■ Work item ■
Write out, word for word, every line in the data below from the one containing "theorem Device.SameActive.init (dev" to the one containing "rw [Device.ch_restart]", both of them included.

(Collected data)
-- ==== Sys2Proof/Machine/Commit.lean ====
section
/-! DEFINITION. The channel commit engine (spec/41_commit_engine.md): DUTY_TO_COMPARE (R90) and COMMIT (R91 to R95). -/

namespace Sys2Proof.Machine

/-- DUTY_TO_COMPARE (R90): `(duty * (reload + 1)) >> 16`, the product exact. -/
def dutyToCompare (duty reload : Half) : Half :=
  BitVec.ofNat 16 ((duty.toNat * (reload.toNat + 1)) >>> 16)

/-- The loop's three conditions on a channel (R91): non-disabled, `enabled`, and `update_all` or its `update` flag. -/
def Channel.selected (updateAll : Bool) (c : Channel) : Bool :=
  !c.disabled && c.cfg.enabled && (updateAll || c.cfg.update)

/-- The configure branch (R92), with the common `update <- 0`. -/
def Channel.configureBranch (reload : Half) (c : Channel) : Channel :=
  { c with
    ocPwm := true
    ocInvert := c.cfg.invert
    ocPreload := true
    compare := dutyToCompare c.cfg.duty reload
    chOutEn := true
    chcfg := { c.cfg with configure := false, update := false }.word }

/-- The cheap path (R93), with the common `update <- 0`. -/
def Channel.cheapPath (reload : Half) (c : Channel) : Channel :=
  { c with
    compare := dutyToCompare c.cfg.duty reload
    chcfg := { c.cfg with update := false }.word }

/-- One iteration of the loop on channel `i`, with `configured_total` so far (R91). -/
def commitChannel (updateAll : Bool) (acc : Device × Nat) (i : ChIdx) : Device × Nat :=
  let c := acc.1.ch i
  if c.selected updateAll then
    if c.cfg.configure then (acc.1.setCh i (c.configureBranch acc.1.reload), acc.2 + 1)
    else (acc.1.setCh i (c.cheapPath acc.1.reload), acc.2)
  else acc

/-- The loop over the channels in ascending order: the device after it and `configured_total` (R91). -/
def commitLoop (updateAll : Bool) (dev : Device) : Device × Nat :=
  dev.indices.foldl (commitChannel updateAll) (dev, 0)

/-- What `enabled_total` counts (R94, and the alternative of spec/93_implementation_defined.md U9). -/
def countsRecord : CountRule → Channel → Bool
  | .nonDisabled, c => !c.disabled
  | .enabledFlag, c => c.cfg.enabled

/-- `enabled_total` (R94). -/
def enabledTotal (rule : CountRule) (dev : Device) : Nat :=
  dev.indices.countP fun i => countsRecord rule (dev.ch i)

/-- The commit is a cold start: `enabled_total != 0` and `enabled_total == configured_total` (R95). -/
def coldStart (enabledTotal configuredTotal : Nat) : Bool :=
  enabledTotal != 0 && enabledTotal == configuredTotal

/-- The forced update event of a cold start, then the start of the counter (R95): `TimerLatch(d)`, `PENDING[d] <- 1` if
`FORCE_UPDATE_PENDS` (spec/20_memory.md R47), `COUNTER_EN[d] <- 1`. -/
def Device.restart (forceUpdatePends : Bool) (dev : Device) : Device :=
  { dev.latch with pending := dev.pending || forceUpdatePends, counterEn := true }

/-- The counter policy on the two totals (R95). -/
def counterPolicy (p : Platform) (enabledTotal configuredTotal : Nat) (dev : Device) : Device :=
  if enabledTotal = 0 then { dev with counterEn := false }
  else if coldStart enabledTotal configuredTotal then dev.restart p.forceUpdatePends
  else dev

/-- COMMIT on a device: the device after it, and whether it was a cold start (R91 to R95). -/
def commitDevice (p : Platform) (updateAll : Bool) (dev : Device) : Device × Bool :=
  let r := commitLoop updateAll dev
  let total := enabledTotal p.countRule r.1
  (counterPolicy p total r.2 r.1, coldStart total r.2)

/-- COMMIT(d, update_all) (R91); a cold start makes the output event `CounterReset(d)` (R95). Its result is always
`OK`. -/
def commit (d : Nat) (updateAll : Bool) (s : State) : State :=
  match s.dev? d with
  | none => s
  | some dev =>
    let r := commitDevice s.plat updateAll dev
    let t := s.setDev d r.1
    if r.2 then t.emit (.counterReset d) else t

end Sys2Proof.Machine
end

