section PortAccess

variable {addr n : Nat}

theorem portAccess_read {r : PortReg} (h : accessedReg addr n = some r) (s : State) :
    portAccess (.read addr n) s = .next (s.emit (.readData addr (s.portValue r))) := by
  simp only [portAccess, h]

theorem portAccess_read_refused (h : accessedReg addr n = none) (s : State) :
    portAccess (.read addr n) s = .refused .badPortAccess := by
  simp only [portAccess, h]

theorem portAccess_write_refused (h : accessedReg addr n = none) (v : Word) (s : State) :
    portAccess (.write addr n v) s = .refused .badPortAccess := by
  simp only [portAccess, h]

end PortAccess

/-- Settles O9: an access is taken where it reaches a register; each of the nine is written as its case of the port's
store says. -/
theorem portAccessesMoveWholeWords : Obligations.PortAccessesMoveWholeWords := by
  intro s addr n v
  refine ⟨fun htaken => ?_, fun hrefused => ?_, rfl, rfl, rfl, rfl, rfl, rfl, rfl, rfl, rfl, rfl, rfl, rfl⟩
  · obtain ⟨r, hr⟩ := Option.ne_none_iff_exists'.mp (mt accessedReg_eq_none.mp (not_not_intro htaken))
    exact ⟨r, hr, portAccess_read hr s⟩
  · have hnone := accessedReg_eq_none.mpr hrefused
    exact ⟨portAccess_read_refused hnone s, portAccess_write_refused hnone v s⟩

/-! ### The period-elapsed event -/

/-- A block whose handler waits takes the next input (spec/20_memory.md R51). -/
theorem step_of_input {s : State} {e : Input} {rest : List Input} (hw : s.hstate.working = false)
    (hi : s.inputs = e :: rest) : step s = takeInput e { s with inputs := rest } := by
  simp [step, atomicStep, hw, hi]

section PeriodEvent

variable {s : State} {d : Nat}

theorem periodEvent_of_running {dev : Device} (hd : s.dev? d = some dev) (hr : dev.running = true) :
    periodEvent d s = .next (s.setDev d dev.periodElapsed) := by
  simp [periodEvent, hd, hr]

theorem periodEvent_refused (h : ∀ dev, s.dev? d = some dev → dev.running = false) :
    periodEvent d s = .refused .eventImpossible := by
  cases hd : s.dev? d with
  | none => simp [periodEvent, hd]
  | some dev => simp [periodEvent, hd, h dev hd]

end PeriodEvent

/-- Settles O43: the step is the event, which writes the slot where its counter runs and is refused elsewhere. -/
theorem periodElapsedLatchesAndPends : Obligations.PeriodElapsedLatchesAndPends := by
  intro s d rest hw hi
  have hstep : step s = periodEvent d { s with inputs := rest } := step_of_input hw hi
  rw [hstep]
  constructor
  · intro dev hd hv hc
    have hr : dev.running = true := by simp [Device.running, hv, hc]
    exact ⟨_, dev.periodElapsed, periodEvent_of_running hd hr, rfl, State.dev?_setDev_same hd _,
      fun e he => State.dev?_setDev_ne _ he _, rfl, dev.ch_periodElapsed⟩
  · intro h
    refine periodEvent_refused fun dev hd => ?_
    rw [Device.running, Bool.and_eq_false_iff]
    exact h dev hd

/-! ### The active copies of a slot -/

/-- The active copies of the two slots are the same (spec/20_memory.md R46). -/
structure Device.SameActive (dev dev' : Device) : Prop where
  prescale : dev'.prescaleAct = dev.prescaleAct
  reload : dev'.reloadAct = dev.reloadAct
  compare : ∀ j : ChIdx, (dev'.ch j).compareAct = (dev.ch j).compareAct

/-- The counter runs and every active copy of the slot equals its staged one, as after a forced update event
(spec/20_memory.md R47, spec/41_commit_engine.md R95). -/
structure Device.Restarted (dev : Device) : Prop where
  running : dev.counterEn = true
  prescale : dev.prescaleAct = dev.prescale
  reload : dev.reloadAct = dev.reload
  compare : ∀ j : ChIdx, (dev.ch j).compareAct = (dev.ch j).compare

theorem Device.SameActive.refl (dev : Device) : dev.SameActive dev := ⟨rfl, rfl, fun _ => rfl⟩

theorem Device.SameActive.trans {a b c : Device} (h : a.SameActive b) (k : b.SameActive c) : a.SameActive c :=
  ⟨k.prescale.trans h.prescale, k.reload.trans h.reload, fun j => (k.compare j).trans (h.compare j)⟩

theorem Device.SameActive.setCh (dev : Device) {k : ChIdx} {c : Channel}
    (hc : c.compareAct = (dev.ch k).compareAct) : dev.SameActive (dev.setCh k c) := by
  refine ⟨rfl, rfl, fun j => ?_⟩
  rw [Device.ch_setCh]
  split
  · next hj => rw [hc, hj]
  · rfl

theorem Device.SameActive.init (dev : Device) (handle : Word) (m : TimerModel) :
    dev.SameActive (dev.init handle m) := by
  refine ⟨rfl, rfl, fun j => ?_⟩
  rw [Device.ch_init]
  rfl

theorem Device.restarted_restart (f : Bool) (dev : Device) : (dev.restart f).Restarted := by
  refine ⟨rfl, rfl, rfl, fun j => ?_⟩
  rw [Device.ch_restart]
  rfl

/-- The commit loop writes staged copies only (spec/41_commit_engine.md R91 to R93). -/
theorem commitLoop_sameActive (u : Bool) (dev : Device) : dev.SameActive (commitLoop u dev).1 := by
  refine ⟨?_, ?_, fun j => ?_⟩
  · rw [commitLoop_frame]
  · rw [commitLoop_frame]
  · rw [commitLoop_ch]
    split
    · exact Channel.committed_compareAct _ _ _
    · rfl

/-- COMMIT latches by a cold start only (spec/41_commit_engine.md R95). -/
theorem commitDevice_active (p : Platform) (u : Bool) (dev : Device) :
    dev.SameActive (commitDevice p u dev).1 ∨
      (commitDevice p u dev).2 = true ∧ (commitDevice p u dev).1.Restarted := by
  have hloop := commitLoop_sameActive u dev
  obtain ⟨-, h⟩ | ⟨-, -, h⟩ | ⟨-, -, h⟩ := commitDevice_cases p u dev <;> rw [h]
  · exact .inl ⟨hloop.prescale, hloop.reload, hloop.compare⟩
  · exact .inr ⟨rfl, Device.restarted_restart _ _⟩
  · exact .inl hloop

/-! ### A command latches a slot only by a cold start -/

/-- From `s` to `t` the active copies of each slot wait, or the slot was restarted and its `CounterReset` is among the new
port events (spec/20_memory.md R50, R52). -/
def State.LatchesOnlyByRestart (s t : State) : Prop :=
  ∀ d dev dev', s.dev? d = some dev → t.dev? d = some dev' →
    dev.SameActive dev' ∨ .counterReset d ∈ t.outputs.drop s.outputs.length ∧ dev'.Restarted

section LatchesOnlyByRestart

variable {s t : State}

theorem State.LatchesOnlyByRestart.of_devices_eq (h : t.devices = s.devices) :
    s.LatchesOnlyByRestart t := by
  intro d dev dev' hd hd'
  rw [State.dev?, h] at hd'
  obtain rfl : dev = dev' := Option.some.inj (hd.symm.trans hd')
  exact .inl (.refl dev)
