-- ==== Sys2Proof/Machine/Numbers.lean ====
section
/-! DEFINITION. Integer types: reading, wrapping and saturating (05 R93 to R95). Operand values are 64-bit patterns;
a 32-bit operand is the low half. -/

namespace Sys2Proof.Machine

/-- Width of an integer or bit TYPE code (16 R346). -/
def typeWidth (t : Nat) : Nat :=
  match t with
  | 1 | 5 => 8
  | 2 | 6 => 16
  | 3 | 7 | 9 | 11 => 64
  | _ => 32

/-- TYPE codes 0 to 3 are two's complement (05 R93). -/
def typeSigned (t : Nat) : Bool := t ≤ 3

/-- The integer of the low `n` bits of a pattern (05 R93). -/
def intOf (n : Nat) (signed : Bool) (x : BitVec 64) : Int :=
  let m := x.toNat % 2 ^ n
  if signed && 2 ^ (n - 1) ≤ m then (m : Int) - 2 ^ n else m

/-- A source read under its type (05 R93). -/
def readInt (t : Nat) (x : BitVec 64) : Int := intOf (typeWidth t) (typeSigned t) x

/-- Least value of a type. -/
def typeMin (t : Nat) : Int := if typeSigned t then -(2 ^ (typeWidth t - 1)) else 0

/-- Greatest value of a type. -/
def typeMax (t : Nat) : Int := if typeSigned t then 2 ^ (typeWidth t - 1) - 1 else 2 ^ typeWidth t - 1

/-- `sat` of 00 R9 and 05 R95. -/
def satInt (v lo hi : Int) : Int := if v < lo then lo else if hi < v then hi else v

/-- A result wrapped to a type and written extended (05 R93, R95). -/
def wrapInt (t : Nat) (v : Int) : BitVec 64 := BitVec.ofInt 64 (readInt t (BitVec.ofInt 64 v))

/-- A result written under SAT or not (19 R432). -/
def writeInt (t : Nat) (sat : Bool) (v : Int) : BitVec 64 :=
  wrapInt t (if sat then satInt v (typeMin t) (typeMax t) else v)

/-- The low `n` bits of a pattern as a number. -/
def lowBits (n : Nat) (x : BitVec 64) : Nat := x.toNat % 2 ^ n

/-- Byte `k` of a pattern (19 R441). -/
def byteAt (x : BitVec 64) (k : Nat) : BitVec 64 := (x >>> (8 * k)) &&& 0xFF

/-- The remainder in 0 to `m` - 1 (00 R9). -/
def modInt (a : Int) (m : Nat) : Nat := (a % (m : Int)).toNat

/-- floor(log2 n) of a positive number; 0 at 0. -/
def log2 (n : Nat) : Nat := Nat.log2 n

/-- ceil(log2 n). -/
def clog2 (n : Nat) : Nat := if n ≤ 1 then 0 else Nat.log2 (n - 1) + 1

/-- ceil(a / b). -/
def ceilDiv (a b : Nat) : Nat := (a + b - 1) / b

/-- Number of ones in the low `n` bits. -/
def popNat : Nat → Nat → Nat
  | 0, _ => 0
  | n + 1, x => x % 2 + popNat n (x / 2)

/-- Number of zeros below the lowest one of the low `n` bits; `n` when there is none. -/
def ctzNat : Nat → Nat → Nat
  | 0, _ => 0
  | n + 1, x => if x % 2 == 1 then 0 else 1 + ctzNat n (x / 2)

/-- The low `n` bits in reverse order. -/
def revNat : Nat → Nat → Nat
  | 0, _ => 0
  | n + 1, x => x % 2 * 2 ^ n + revNat n (x / 2)

/-- floor of the square root of a number below 4 ^ `k`, bit by bit. -/
def isqrtAux : Nat → Nat → Nat → Nat
  | 0, _, r => r
  | k + 1, n, r => let c := r + 2 ^ k; if c * c ≤ n then isqrtAux k n c else isqrtAux k n r

/-- floor of the square root. -/
def isqrt (n : Nat) : Nat := isqrtAux (Nat.log2 n / 2 + 1) n 0

end Sys2Proof.Machine
end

■ Result of the exercise ■
theorem Device.SameActive.init (dev : Device) (handle : Word) (m : TimerModel) :
    dev.SameActive (dev.init handle m) := by
  refine ⟨rfl, rfl, fun j => ?_⟩
  rw [Device.ch_init]
  rfl

theorem Device.restarted_restart (f : Bool) (dev : Device) : (dev.restart f).Restarted := by
  refine ⟨rfl, rfl, rfl, fun j => ?_⟩
  rw [Device.ch_restart]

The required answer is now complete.